Standard advice is take spare set of sandals to air out wet feet at camp, plenty of lotion and a couple pair of cotton socks so you can wipe feet clean with the little cleaning pads then lotion them up and put on the socks. Skin is easy to dry out and crack in the canyon. Have a easy to get to dry bag for time in the raft with granola bars, snacks, sun glasses, sun hat and spares for both. A good spray or dry top with some fleece to wear as needed. Drink a lot more water and might take along some crystal lite pkgs to spice up her water bottle. Make sure she has her own led headlamp for night groover trips. light pull on gym pants just in case the sun gets too hot on legs in the raft.
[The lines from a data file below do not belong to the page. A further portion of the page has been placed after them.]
-- ==== Sys2Proof/Machine/Assembler.lean ====
section
/-! DEFINITION. The assembler syntax, the host directives and the pseudo-instructions (R67, R68, R69): a source line
becomes the port events it stands for. -/

namespace Sys2Proof.Machine

/-- The characters before the first `;`, which starts a comment (R67). -/
def dropComment (cs : List Char) : List Char := cs.takeWhile fun c => c != ';'

/-- The words of a line: spaces and tabs separate them. -/
def wordsLoop : List Char → List Char → List (List Char)
  | [], [] => []
  | [], cur => [cur.reverse]
  | c :: cs, cur =>
    if c = ' ' ∨ c = '\t' then
      match cur with
      | [] => wordsLoop cs []
      | _ :: _ => cur.reverse :: wordsLoop cs []
    else wordsLoop cs (c :: cur)

/-- The pieces of a list: one separator between two of them, a comma between operands (R67), a semicolon between the
ranges of SLICEM (R69). -/
def splitLoop (sep : Char) : List Char → List Char → List (List Char)
  | [], cur => [cur.reverse]
  | c :: cs, cur => if c = sep then cur.reverse :: splitLoop sep cs [] else splitLoop sep cs (c :: cur)

/-- Words as one list of characters again, a space after each. -/
def joinWords (ws : List (List Char)) : List Char := (ws.map fun w => w ++ [' ']).flatten

/-- Decimal digits as a number. -/
def decDigits : List Char → Nat → Option Nat
  | [], acc => some acc
  | c :: cs, acc => if '0' ≤ c ∧ c ≤ '9' then decDigits cs (acc * 10 + (c.toNat - 48)) else none

/-- A number: decimal or 0x hexadecimal (R67). -/
def parseNumber : List Char → Option Nat
  | [] => none
  | '0' :: 'x' :: c :: cs => (hexDigits ((c :: cs).map fun d => BitVec.ofNat 8 d.toNat)).map digitsNat
  | c :: cs => decDigits (c :: cs) 0

/-- A signed number, for `.ival` (R68). -/
def parseSigned : List Char → Option Int
  | '-' :: cs => (parseNumber cs).map fun n => -(n : Int)
  | cs => (parseNumber cs).map fun n => (n : Int)

/-- An operand of a command: a number that fits the 8-bit immediate (R62, R67). -/
def parseImmediate (cs : List Char) : Option (BitVec 8) :=
  match parseNumber cs with
  | some n => if n < 256 then some (BitVec.ofNat 8 n) else none
  | none => none

/-- The command of a mnemonic and its immediates (R62, R67). -/
def instrNamed (m : List Char) (ops : List (BitVec 8)) : Option Instr :=
  match ops with
  | [] =>
    if m = "NOP".toList then some .nop
    else if m = "CRCGEN".toList then some .crcgen
    else if m = "CRCCHK".toList then some .crcchk
    else if m = "UINT".toList ∨ m = "ALTG".toList then some .uint
    else if m = "ADDRB".toList then some .addrb
    else if m = "ADDRI".toList then some .addri
    else if m = "ADDRS".toList then some .addrs
    else if m = "TEXT6".toList then some .text6
    else if m = "ALTB".toList then some .altb
    else if m = "SSTAT".toList then some .sstat
    else if m = "DECME".toList then some .decme
    else if m = "DECFR".toList then some .decfr
    else if m = "DECFRS".toList then some .decfrs
    else none
  | [a] => if m = "CRCTAB".toList then some (.crctab a) else none
  | [a, b] =>
    if m = "SLICE".toList then some (.slice a b)
    else if m = "SLICEB".toList then some (.sliceb a b)
    else if m = "WVCAT".toList then some (.wvcat a b)
    else none
  | _ => none

/-- All of a list's images, none if one has none. -/
def allSome (f : List Char → Option α) : List (List Char) → Option (List α)
  | [] => some []
  | x :: xs =>
    match f x, allSome f xs with
    | some y, some ys => some (y :: ys)
    | _, _ => none

/-- A byte of `.buf`: two hexadecimal digits (R68). -/
def parseByte (cs : List Char) : Option Byte :=
  match hexDigits (cs.map fun d => BitVec.ofNat 8 d.toNat) with
  | some [hi, lo] => some (BitVec.ofNat 8 (16 * hi + lo))
  | _ => none

/-- The characters of `.str` between its first two double quotes (R68). DESIGN CHOICE: R67 and R68 do not say whether a `;` on
such a line starts a comment. It does not, neither between the quotes, where it is a character of the string, nor before
the first; what stands before the first quote, after the mnemonic, and after the second is not read. Log entry 11. -/
def quoted (cs : List Char) : Option Text :=
  match cs.dropWhile fun c => c.toNat != 34 with
  | [] => none
  | _ :: rest =>
    if rest.any fun c => c.toNat == 34 then
      some ((rest.takeWhile fun c => c.toNat != 34).map fun c => BitVec.ofNat 8 c.toNat)
    else none

/-- An operand between commas: exactly one word, a number that fits (R67). -/
def parseOperand (piece : List Char) : Option (BitVec 8) :=
  match wordsLoop piece [] with
  | [w] => parseImmediate w
  | _ => none

/-- One command line: the mnemonic and the words after it (R67). -/
def assembleCommand (m : List Char) (rest : List (List Char)) : Option (List PortEvent) :=
  let ops := match rest with
    | [] => some []
    | _ :: _ => allSome parseOperand (splitLoop ',' (joinWords rest) [])
  match ops with
  | some xs => (instrNamed m xs).map fun i => [.command (encode i)]
  | none => none

/-- The pseudo-instruction SLICEM: a SLICE for each range, the host reading RESULT after each (R69, R106). -/
def slicem : List (BitVec 8 × BitVec 8) → List PortEvent
  | [] => []
  | (s, e) :: rest => .command (encode (.slice s e)) :: .host .readResult :: slicem rest

/-- One range of SLICEM: two operands (R69). -/
def parseRange (piece : List Char) : Option (BitVec 8 × BitVec 8) :=
  match allSome parseOperand (splitLoop ',' piece []) with
  | some [s, e] => some (s, e)
  | _ => none

/-- A SLICEM line from the words after the mnemonic. Its `;` separates ranges and starts no comment. DEDUCED: R67 and R69
give `;` two meanings. Log entry 10. -/
def assembleSlicem (rest : List (List Char)) : Option (List PortEvent) :=
  (allSome parseRange (splitLoop ';' (joinWords rest) [])).map slicem

/-- One line of characters: the events it stands for, none where it is no line of R67 or R68. Where `;` starts a comment is
settled here: on every line (R67) but one of `.str` (DESIGN CHOICE, log entry 11) and one of SLICEM (DEDUCED, log entry
10). -/
def assembleChars (line : List Char) : Option (List PortEvent) :=
  match wordsLoop line [] with
  | [] => some []
  | d :: _ =>
    if d = ".str".toList then
      match quoted line with
      | some cs => if cs.length ≤ Config.strMax then some [.host (.writeStr cs)] else none
      | none => none
    else if d = "SLICEM".toList then assembleSlicem (wordsLoop line []).tail
    else
      match wordsLoop (dropComment line) [] with
      | [] => some []
      | m :: rest =>
        if m = ".buf".toList then
          match allSome parseByte rest with
          | some bs => if bs.length ≤ Config.bufMax then some [.host (.writeBuf bs)] else none
          | none => none
        else if m = ".ival".toList then
          match rest with
          | [n] =>
            match parseSigned n with
            | some v => if -2 ^ 63 ≤ v ∧ v < 2 ^ 63 then some [.host (.writeIval (BitVec.ofInt 64 v))] else none
            | none => none
          | _ => none
        else assembleCommand m rest

/-- One source line of ASCII characters (R14, R67, R68). A blank line or a comment stands for no event. -/
def assembleLine (line : String) : Option (List PortEvent) :=
  if line.toList.all fun c => c.toNat < 128 then assembleChars line.toList else none

/-- The events of a source text, line by line in order; none if a line is none. -/
def assemble : List String → Option (List PortEvent)
  | [] => some []
  | l :: ls =>
    match assembleLine l, assemble ls with
    | some a, some b => some (a ++ b)
    | _, _ => none

end Sys2Proof.Machine
end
And, do not forget a nice water resistant point and shoot camera with extra SD cards and batteries. (oops was writing this as laurie was posting, might be some duplication)


----------



## rhigh

Thank you very much, those are just the kind of things I was looking for.


----------



## bobbuilds

no one said anything about a photo on the home page? funny....


----------



## FLOWTORCH

If you cant convince them, confuse them.


----------



## lhowemt

Baby wipes are great for a girl to tend to personal hygiene. "Baby wipe baths" can be great. The water is frigid, so bathing in the river is often minimized.

A collapsible bucket is also nice, for night time pee breaks so you don't have to go wander down to the river and get your feet wet (yet again, after you've lotioned them up).

I heavily used "unpetroleum" on my hands a feet for crack prevention. Light socks will be on my next trip also, to prevent alligator skin.

Watch excessive intake of nutra sweet, if you are adding a lot of powdered stuff to water and you're not used to nutrasweet, it can cause all sorts of weird things to happen.

Mesh shoes can be better than sandals, as they often create fewer skin hot spots and will protect from sun. They also are great to just hop out of the boat and hike in.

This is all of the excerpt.